Despite potential vulnerabilities, Hawaii’s pay-to-play law survived a significant challenge in the Ninth Circuit last week. The matter involved an electrical-construction company, its CEO and a second individual who challenged several sections of Hawaii’s campaign finance law, including a requirement that the company register and report its activities once it crossed a $1,000 threshold, and the ban on government contractors making contributions to any candidate, candidate committee, non-candidate committee, or to “any other person for any political purpose or use.” Yamada v. A-1 A-Lectrician, Inc. (No. 12-17845) (quoting HRS 11-335(a)).

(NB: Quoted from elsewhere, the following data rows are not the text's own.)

/-! ## QUEUE_BIND (R53, Tables QU-5, QU-10) -/

/-- A queue end code (Table QU-6); none where it is reserved or names a link absent from its port's split. -/
def State.endOf (s : State) (code : Nat) : Option QEnd :=
  if h : code < 8 then (if s.linkPresent code then some (.link ⟨code, h⟩) else none)
  else if code = 8 then some .host
  else if code = 9 then some .ring
  else none

def bindingOf (s : State) (d : Block512) : Binding :=
  { kerb := bit d 144, msgMode := bit d 145, pin := bit d 146, sealedQ := bit d 147, affinity := fld d 148 4
    wfmt := fld d 160 8, rfmt := fld d 168 8
    wend := (s.endOf (fld d 176 8)).getD .host, rend := (s.endOf (fld d 184 8)).getD .host
    rsvSeg := fld d 192 16, maxSeg := fld d 208 16, wring := fld d 224 16, rring := fld d 240 16, conv := fld d 256 2 }

/-- The status of a QUEUE_BIND, its fields checked in the order of Table QU-5. DESIGN CHOICE: QUOTA and NO_SPACE, which judge
`RSV_SEG`, come after every BAD_FIELD. -/
def State.bindStatus (s : State) (fn : Nat) (d : Block512) : Nat :=
  let n := qidOf d
  let b := bindingOf s d
  let g := n / 512
  firstFail [
    (!owns fn n, St.notOwner),
    ((s.q n).st != .unbound, St.badState),
    (b.kerb && !b.msgMode, St.badField),
    (b.pin && (b.kerb || !b.msgMode), St.badField),
    (b.affinity == 0, St.badField),
    (!formatsLegal b.wfmt b.rfmt, St.badFormat),
    ((s.endOf (fld d 176 8)).isNone, St.badField),
    ((s.endOf (fld d 184 8)).isNone, St.badField),
    (b.rsvSeg == 0 || decide (32768 < b.rsvSeg), St.badField),
    (decide (32768 < b.maxSeg) || decide (b.maxSeg < b.rsvSeg), St.badField),
    (decide ((s.group g).gqRsv < s.groupRsv g + b.rsvSeg) || decide ((s.group g).gqMax < s.groupHeld g + b.rsvSeg),
      St.quota),
    (decide (s.plaza.freeFor b.affinity < b.rsvSeg), St.noSpace)]

/-- Wakes the quarters at rest that a binding names (R358). -/
def State.wakeQuarters (s : State) (aff : Nat) : State :=
  let wake (i : Nat) (x : Quarter) : Quarter := if affine aff i then { x with rest := false } else x
  { s with plaza := { s.plaza with quarters := s.plaza.quarters.mapIdx wake } }

def State.doQueueBind (s : State) (r : CmdRef) (d : Block512) : State :=
  let n := qidOf d
  let st := s.bindStatus r.fn d
  if st ≠ St.ok then s.complete r st
  else
    let b := bindingOf s d
    let s := s.wakeQuarters b.affinity
    let s := s.setQ n { st := .ready, b := b, kerb := Kerb.restart {} s.mcount s.cyc }
    let s := s.takeSegs n b.affinity b.rsvSeg
    (s.evalFlags n).complete r St.ok

/-! ## Commands of a chained queue, accepted at the head (R276) -/

/-- The command waits until the members have applied it. -/
def State.waitMembers (s : State) (n : Nat) (r : CmdRef) (code pos : Nat) : State :=
  s.updQ n fun q => { q with chain := { q.chain with
    headWait := q.chain.headWait ++ [{ ref := r, code := code, pos := pos }] } }

/-- The chain position that what the head sends downstream ends at. -/
def Queue.ffPos (q : Queue) : Nat := q.chainPos q.ffEnd

/-! ## QUEUE_OPEN (R50, R55, R67) -/

/-- Whether the keys a sealed queue needs are bound (R55, R419). -/
def State.keysBound (s : State) (n : Nat) : Bool :=
  let q := s.q n
  !q.b.sealedQ ||
    (q.keys.bound && !q.keys.revoked &&
      (!q.hasRingEnd || ((s.group (n / 512)).rsBound && !(s.group (n / 512)).rsRevoked)))

/-- The queue enters OPEN; an end on a link that is not UP holds it at once (R67). -/
def State.openQueue (s : State) (n : Nat) : State :=
  let s := (s.updQ n fun q => { q.spoilInterval with st := .opened }).evalFlags n
  if (s.q n).endLinks.any (fun l => (s.link l).phy.st != .up) then s.hold n 0 else s

def State.doQueueOpen (s : State) (r : CmdRef) (d : Block512) : State :=
  let n := qidOf d
  let q := s.q n
  let st := firstFail [
    (!owns r.fn n, St.notOwner),
    (q.st == .unbound, St.badState),
    (!q.atHead, St.notHead),
    (q.st == .closing || q.st == .held, St.badState),
    (q.hasRingEnd && !q.chained, St.badState),
    (!s.keysBound n, St.keyMissing)]
  if st ≠ St.ok || q.st == .opened then s.complete r st
  else
    let s := s.openQueue n
    if q.chained then
      let pos := (s.q n).ffPos
      (s.waitMembers n r 0 pos).sendChainCmd n 0 pos
    else s.complete r St.ok

/-! ## QUEUE_CLOSE (R50, R61, R63, R66) -/

/-- Writes are refused from now on and the queue drains. -/
def State.closeQueue (s : State) (n : Nat) : State :=
  let s := (s.stopWrite n).abortWriteEnd n
  let s := s.updQ n fun q => { q with st := .closing, needRoom := false, segReq := false, decided := [] }
  (s.tryClose n).evalFlags n

def State.doQueueClose (s : State) (r : CmdRef) (d : Block512) : State :=
  let n := qidOf d
  let q := s.q n
  let st := firstFail [
    (!owns r.fn n, St.notOwner),
    (q.st == .unbound, St.badState),
    (!q.atHead, St.notHead)]
  if st ≠ St.ok then s.complete r st
  else match q.st with
    | .opened =>
      if q.chained then
        let s := s.closeQueue n
        let pos := (s.q n).ffPos
        (s.waitMembers n r 1 pos).sendChainCmd n 1 pos
      else (s.updQ n fun q => { q with closes := q.closes ++ [r] }).closeQueue n
    | .closing =>
      if q.chained then s.waitMembers n r 1 q.ffPos
      else s.updQ n fun q => { q with closes := q.closes ++ [r] }
    | .held =>
      let s := s.updQ n fun q => { q with resume := .closing, decided := [] }
      let s := s.abortWriteEnd n
      if q.chained then
        let pos := (s.q n).ffPos
        (s.waitMembers n r 1 pos).sendChainCmd n 1 pos
      else s.updQ n fun q => { q with closes := q.closes ++ [r] }
    | _ => s.complete r St.ok

/-! ## QUEUE_DISCARD, QUEUE_RESET, QUEUE_RELEASE (R50, R511, R98) -/

/-- A READY or CLOSED queue keeps its state (Table QU-3); its host ends' descriptors complete ABORTED and its predictor restarts
(R66, R103, R203). -/
def State.discardIdle (s : State) (n : Nat) : State :=
  let s := (s.abortWriteEnd n).abortReadEnd n
  (s.updQ n fun q => { q with
    fst := q.fst.restart q.csfill (s.cefill q), kerb := q.kerb.restart s.mcount s.cyc }).evalFlags n

def State.discardAny (s : State) (n : Nat) : State :=
  match (s.q n).st with
  | .opened | .closing | .held => s.discard n
  | .unbound => s
  | _ => s.discardIdle n

def State.doQueueDiscard (s : State) (r : CmdRef) (d : Block512) : State :=
  let n := qidOf d
  let q := s.q n
  let st := firstFail [
    (!owns r.fn n, St.notOwner), (q.st == .unbound, St.badState), (!q.atHead, St.notHead)]
  if st ≠ St.ok then s.complete r st
  else
    let pos := q.ffPos
    let s := (s.discardAny n).realign n pos
    if q.chained then (s.waitMembers n r 2 pos).sendChainCmd n 2 pos
    else s.complete r St.ok

def State.doQueueReset (s : State) (r : CmdRef) (d : Block512) : State :=
  let n := qidOf d
  let q := s.q n
  let st := firstFail [
    (!owns r.fn n, St.notOwner), (q.st == .unbound, St.badState), (!q.atHead, St.notHead)]
  if st ≠ St.ok then s.complete r st
  else
    let pos := q.ffPos
    let s := (s.resetQueue n).realign n pos
    if q.chained then (s.waitMembers n r 3 pos).sendChainCmd n 3 pos
    else s.complete r St.ok

def State.doQueueRelease (s : State) (r : CmdRef) (d : Block512) : State :=
  let n := qidOf d
  let q := s.q n
  let st := firstFail [
    (!owns r.fn n, St.notOwner),
    (q.st != .ready && q.st != .closed, St.badState),
    (q.chained, St.badState)]
  if st ≠ St.ok then s.complete r st
  else (s.unbind n).complete r St.ok

/-! ## QUERY_QUEUE and GROUP_SET (R57, R58) -/

/-- The result block of Table QU-9; every field but STATE is 0 for an UNBOUND queue. -/
def State.queryBlock (s : State) (n : Nat) : Nat :=
  let q := s.q n
  let w (b : Bool) : Nat := if b then 1 else 0
  if q.st = .unbound then 0
  else packNat [
    (0, 3, qstCode q.st), (3, 3, if q.st = .held then qstCode q.resume else 0), (8, 8, q.why),
    (16, 1, w q.b.kerb), (17, 1, w q.b.msgMode), (18, 1, w q.b.pin), (19, 1, w q.b.sealedQ), (20, 4, q.b.affinity),
    (32, 16, q.segs.length), (48, 16, q.b.rsvSeg), (64, 24, q.sfill), (96, 32, s.efill q), (128, 32, s.mfill q),
    (160, 32, q.msnW.toNat), (192, 32, q.msnR.toNat), (224, 32, q.truncCnt), (256, 32, q.partialCnt),
    (288, 32, q.refusedCnt), (320, 32, q.segDeny)]
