-- ==== Sys2Proof/Machine/HostBlock.lean ====
section
/-!
DEFINITION. The host block (spec/12 R297 to R307, R315, R316, R321, R323 to R325, spec/19 R472): functions, their rings and
doorbells, base registers, resets of the block and of one function, MSI-X hold-off and failed DMA.
-/
namespace Sys2Proof.Machine

/-! ## Functions (R298) -/

/-- Whether a function exists: VFs with VF Enable set and NumVFs at least their number. -/
def State.fnExists (s : State) (g : Nat) : Bool := g == 0 || (s.host.vfEnable && decide (g ≤ s.host.numVfs))

/-- Whether a configuration access reaches a function: the block and the function are out of reset. -/
def State.fnConfigured (s : State) (g : Nat) : Bool := !s.host.inReset && s.fnExists g && !(s.func g).flrBusy

/-- Whether a memory access of the host reaches a function: it is configured and in D0, not in D3hot (R296). -/
def State.fnReached (s : State) (g : Nat) : Bool := s.fnConfigured g && !(s.func g).cfg.d3hot

/-- Whether a queue has a host end. -/
def Queue.hostEnd (q : Queue) : Bool := q.b.wend == .host || q.b.rend == .host

/-- Every queue of a function with a host end gains HOST_RESET. -/
def State.holdHost (s : State) (g : Nat) : State :=
  ((s.groupQueues g).filter fun e => e.2.hostEnd).foldl (fun s e => s.hold e.1 4) s

/-- The version under which the commands fetched so far still take effect once their ring has stopped (R303, R324). -/
def Func.versionKept (f : Func) : Option Nat := if f.verSet then some f.ver else f.orphanVer

/-- A function's registers, doorbells, MSI-X and rings return to reset. Commands already fetched still take effect, but
their completions are lost; events held across Deep Sleep stay (R324, R368). -/
def Func.afterReset (f : Func) (g : Nat) : Func :=
  { vote := if g = 0 then 0x3F else 0, fenced := f.fenced, orphanVer := f.versionKept
    heldEvents := f.heldEvents, heldOver := f.heldOver }

/-- Accesses of a function that wait in the host bridge are discarded. -/
def State.dropStalled (s : State) (g : Nat) : State :=
  { s with host := { s.host with stalled := s.host.stalled.filter fun a => a.fn != g } }

/-- What R324 does to one function. -/
def State.resetFunc (s : State) (g : Nat) : State :=
  let s := s.dropStalled g
  let s := if g = 0 then { s with errs := { s.errs with dumpLow := none } } else s
  (s.setFunc g ((s.func g).afterReset g)).holdHost g

/-- A block reset of the host block (R324). -/
def State.resetHost (s : State) : State :=
  let s := { s with host := { perstN := s.host.perstN, pcieWakeN := s.host.pcieWakeN } }
  ((List.range 16).foldl State.resetFunc s).resetCells [0x14, 0x15]

/-- PERST_N low, a hot reset or a link disable; after the last two the link trains again. -/
def State.hostBlockReset (s : State) (c : HostResetCause) : State :=
  let s := s.resetHost
  match c with
  | .perst => { s with host := { s.host with perstN := false } }
  | .hotReset | .linkDisable =>
    { s with host := { s.host with inReset := false, training := bit s.power.domains Dom.host } }

def execHostBlockReset (cause : HostResetCause) (s : State) : Host.Outcome State Fault Refusal :=
  .next (s.hostBlockReset cause)

/-- The HOST block starts: training begins where PERST_N is high (R324, R399). -/
def State.startHost (s : State) : State :=
  { s with host := { s.host with inReset := !s.host.perstN, training := s.host.perstN } }

def execPerstNRise (s : State) : Host.Outcome State Fault Refusal :=
  .next (let s := { s with host := { s.host with perstN := true } }
    if bit s.power.domains Dom.host then s.startHost else s)

/-- Request Retry Status ends. -/
def execPcieConfigReady (s : State) : Host.Outcome State Fault Refusal :=
  .next (if s.host.training then { s with host := { s.host with cfgReady := true } } else s)

/-- The PCIe link reaches L0: PCIE_WAKE_N is released (R367). -/
def execPcieL0Reached (s : State) : Host.Outcome State Fault Refusal :=
  .next (if s.host.training then { s with host := { s.host with l0 := true, pcieWakeN := true } } else s)

/-! ## FLR and VF Enable (R298, R325) -/

def State.flrOne (s : State) (g : Nat) : State := (s.resetFunc g).updFunc g fun f => { f with flrBusy := true }

/-- The VFs that a change of VF Enable or NumVFs removes undergo an FLR. -/
def State.setVfs (s : State) (enable : Bool) (num : Nat) : State :=
  let removed := (List.range 16).filter fun g => g != 0 && s.fnExists g && !(enable && decide (g ≤ num))
  let s := { s with host := { s.host with vfEnable := enable, numVfs := num } }
  removed.foldl State.flrOne s

/-- An FLR of a function; one of function 0 clears VF Enable. -/
def State.flr (s : State) (g : Nat) : State :=
  if s.host.inReset || !s.fnExists g then s
  else if g = 0 then (s.setVfs false 0).flrOne 0
  else s.flrOne g

def execFlr (fn : Fin 16) (s : State) : Host.Outcome State Fault Refusal := .next (s.flr fn.val)
def execFlrComplete (fn : Fin 16) (s : State) : Host.Outcome State Fault Refusal :=
  .next (s.updFunc fn.val fun f => { f with flrBusy := false })
def execVfEnableChange (enable : Bool) (numVfs : Fin 16) (s : State) : Host.Outcome State Fault Refusal :=
  .next (if s.fnConfigured 0 then s.setVfs enable numVfs.val else s)

/-! ## HRING_CTRL (R303, Table HI-5) -/

def ringLogOk (x : Nat) : Bool := decide (6 ≤ x) && decide (x ≤ 16)
def hringCfgOk (v : BitVec 32) : Bool := ringLogOk (fld v 0 5) && ringLogOk (fld v 8 5) && ringLogOk (fld v 16 5)

/-- The RW fields of `HRING_CTRL`; `INTN_EN` is reserved in VFs. -/
def hctrlMask (g : Nat) : BitVec 32 := if g = 0 then 0xFF3F3F03#32 else 0xFF3F3F01#32

/-- The three rings start: both indices of each at 0 (R304). -/
def Func.started (f : Func) (v : BitVec 32) : Func :=
  { f with
    hctrl := v, fault := false, verSet := false, cmdPi := 0, cmdCi := 0, cplPi := 0, cplCi := 0, evtPi := 0, evtCi := 0
    evtSeq := 0, inflight := [], aborted := [] }

/-- The three rings stop, as by an FLR, and hold no entry; fetched commands still take effect (R303, R325). -/
def Func.stopped (f : Func) (v : BitVec 32) : Func :=
  { f with
    hctrl := v, fault := false, verSet := false, inflight := [], aborted := [], cplHeld := false, evtHeld := false
    orphanVer := f.versionKept, cmdPi := 0, cmdCi := 0, cplPi := 0, cplCi := 0, evtPi := 0, evtCi := 0 }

The plaintiffs wisely chose not to challenge the pay-to-play provision as a whole. Instead, they focused on the bar on contractors giving to lawmakers or legislative candidates who did not award or oversee contracts. Despite this narrow assault on the part of the law with the weakest link to quid pro quo corruption, the three judge panel, consisting of Judges Kozinski, Fisher and Watford, unanimously upheld this part of the law, citing the fact it restricted contributions directly to candidates, the legislature’s interest in addressing a history of pay-to-play corruption in Hawaii, and the fact that even legislators who do not directly award or oversee contracts still play a role in appropriating funds for those contracts. The opinion noted pointedly that it did not address the bar on state contractors giving to county and municipal officials.
While restrictions on independent political spending continue to fare poorly in post-Citizens United legal challenges, courts have been much more reluctant to strike down restrictions on government contractors giving to candidates and political committees. Last week’s decision continues that trend, even when applied to contributions that many would see as on the outer edges of quid pro quo corruption.